Once considered the dinosaurs of retailing, department stores are showing signs of life.
When the nation’s retailers reported September sales results yesterday, the department store group was among the best-performing categories, showing a year-over-year increase of 8.8 percent, the strongest gain since 1997.
“The department store sector blew away expectations,” noted Thomson Financial, which predicted the group’s sales at stores open at least a year would show a smaller 5.3 percent rise for the month.
Retailers across the board benefited from strong consumer spending, lower gasoline prices and cooler weather. An exception was discount stores, which were hurt by strong comparisons to last year, when sales surged following Hurricane Katrina.
In addition to those broader trends, department stores also benefited from the wave of consolidation that has swept the industry, analysts said.
In the wake of mergers, such as Federated Department Stores acquisition of the May Department Stores’ Company, dozens of overlapping or under-performing stores were closed, resulting in the displacement of about $3 billion in sales annually, according to Deutsche Bank analyst Bill Dreher.
“There are huge market share shifts available, and department stores are in a good position to capture those gains,” Dreher said.
Once derided as a “sea of sameness” in terms of the clothing they sold, department stores have slowly moved to reinvent themselves over the past decade by offering more exclusive and fashion-forward items.
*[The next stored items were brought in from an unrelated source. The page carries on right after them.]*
/-- R195, R133, R237: DECSTEP in DONE does nothing and says so, even at `WEIGHT[ROOT] = WMAX`; otherwise at `WMAX` it fails
before any bit is read; with `in_eod` raised, in AWAITING_FIRST_BYTE with fewer than 8 bits left it reports END_EXH and
`DEC_STATE` stays, and in DECODING with less left than a codeword it reports END_EXH and `DEC_STATE` becomes DONE.
`UP_BUF` keeps the last byte fetched (R42). -/
def Obligations.DecstepEndsWithoutAByte : Prop :=
  ∀ s : State,
    (s.eng.decState = .done → exec .decstep s = .next (s.respond s.eng 0x300)) ∧
    (s.eng.decState ≠ .done → s.eng.tree.rootWeight = 2 ^ s.eng.weightBits - 1 →
      exec .decstep s = .next (s.afterFailure .weightOvf 0xE000)) ∧
    (s.eng.decState = .await → s.eng.tree.rootWeight ≠ 2 ^ s.eng.weightBits - 1 → s.eng.unpacker.Ok →
      s.inputBits.length < 8 → s.inEod = true →
      ∃ u : Unpacker, u.cnt = 0 ∧ u.buf = s.lastFetched [] ∧
        exec .decstep s = .next (({ s with inBytes := [] } : State).respond { s.eng with unpacker := u } 0x100)) ∧
    (s.eng.decState = .decoding → s.eng.tree.Inv → s.eng.tree.rootWeight ≠ 2 ^ s.eng.weightBits - 1 → s.eng.unpacker.Ok →
      s.inEod = true →
      ((∃ n, n < s.eng.tree.next ∧ s.inputBits <+: s.eng.tree.path n ∧ s.inputBits ≠ s.eng.tree.path n) ∨
        ∃ bits : List Bool, bits.length < 8 ∧ s.inputBits = s.eng.tree.path s.eng.tree.esc ++ bits) →
      ∃ u : Unpacker, u.cnt = 0 ∧ u.buf = s.lastFetched [] ∧
        exec .decstep s = .next (({ s with inBytes := [] } : State).respond
          { s.eng with
            walker := { cur := 0, res := false, isSym := false, sym := 0 }
            unpacker := u
            decState := .done }
          0x100))

/-- R43: DONE "is left only by INIT bit 3 or hardware reset". -/
def Obligations.DoneIsLeftOnlyByInit : Prop :=
  ∀ (i : Instr) (s t : State), exec i s = .next t → s.eng.decState = .done →
    (∀ mask, i = .init mask → mask.getLsbD 3 = false) → t.eng.decState = .done

/-- R197, R190: a whole encode pass is one ENCB for each input byte and then ENCEND, with one response, the number of
bytes. At `WEIGHT[ROOT] = WMAX` it fails even if the input is exhausted (R237), and the bytes already encoded stay
encoded, with the byte that would overflow not taken (R233 (d)). It holds where ENCB or ENCEND holds, or for a byte. -/
def Obligations.EncrunIsEncbForEachByteThenEncend : Prop :=
  ∀ s : State,
    (s.eng.tree.Inv → s.inEod = true → s.outRoom = none →
      s.eng.tree.rootWeight + s.inBytes.length < 2 ^ s.eng.weightBits - 1 →
      ∃ u : State, execAll (s.inBytes.map .encb ++ [.encend]) { s with inBytes := [] } = .next u ∧
        exec .encrun s = .next (({ s with inBytes := [], outBytes := u.outBytes } : State).respond u.eng
          (BitVec.ofNat 32 (min s.inBytes.length 0x7FFFFFFF)))) ∧
    (s.eng.tree.Inv → s.outRoom = none → s.eng.tree.rootWeight ≤ 2 ^ s.eng.weightBits - 1 →
      2 ^ s.eng.weightBits - 1 ≤ s.eng.tree.rootWeight + s.inBytes.length →
      let k := 2 ^ s.eng.weightBits - 1 - s.eng.tree.rootWeight
      ∃ v : State, execAll ((s.inBytes.take k).map .encb) { s with inBytes := [] } = .next v ∧
        exec .encrun s = .next (({ s with eng := v.eng, inBytes := s.inBytes.drop k, outBytes := v.outBytes } :
          State).afterFailure .weightOvf 0x7000)) ∧
    (s.eng.tree.rootWeight = 2 ^ s.eng.weightBits - 1 →
      exec .encrun s = .next (s.afterFailure .weightOvf 0x7000)) ∧
    ∀ (k : Nat) (v : State), execDone ((s.inBytes.take k).map .encb) { s with inBytes := [] } = some v →
      let held (t : State) (p : Port) (inp : List Byte) : State := { s with
        eng := { t.eng with result := s.eng.result }
        inBytes := inp
        outBytes := t.outBytes
        outRoom := t.outRoom
        hold := some
          { instr := .encrun, port := p, start := s.eng, taken := s.inBytes.take (s.inBytes.length - inp.length)
            sent := t.outBytes.length - s.outBytes.length } }
      (v.eng.tree.rootWeight = 2 ^ v.eng.weightBits - 1 →
        exec .encrun s = .next (({ s with
          eng := v.eng, inBytes := s.inBytes.drop k, outBytes := v.outBytes, outRoom := v.outRoom } :
            State).afterFailure .weightOvf 0x7000)) ∧
      (v.eng.tree.rootWeight ≠ 2 ^ v.eng.weightBits - 1 →
        (∀ c t, s.inBytes[k]? = some c → exec (.encb c) v = .next t → t.hold ≠ none →
          exec .encrun s = .next (held t .output (s.inBytes.drop (k + 1)))) ∧
        (s.inBytes.length ≤ k → s.inEod = false → exec .encrun s = .next (held v .input [])) ∧
        (∀ t, s.inBytes.length ≤ k → s.inEod = true → exec .encend v = .next t →
          (t.hold ≠ none → exec .encrun s = .next (held t .output [])) ∧
          (t.hold = none →
            exec .encrun s = .next (({ s with inBytes := [], outBytes := t.outBytes, outRoom := t.outRoom } : State).respond
              t.eng (BitVec.ofNat 32 (min s.inBytes.length 0x7FFFFFFF))))))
At the same time, these stores have tried to wean customers off the heavy discounts that they had come to expect.
“The department store is a smaller piece of the overall market today, but it’s a much more efficient model than what existed 15 years ago,” said Richard Hastings, an analyst with Bernard Sands.
Some of the best performers were Kohl’s, which saw year-over-year sales rise 16.3 percent for the month, Nordstrom, with a 13.4 percent gain, and Saks Inc., with a 10 percent increase.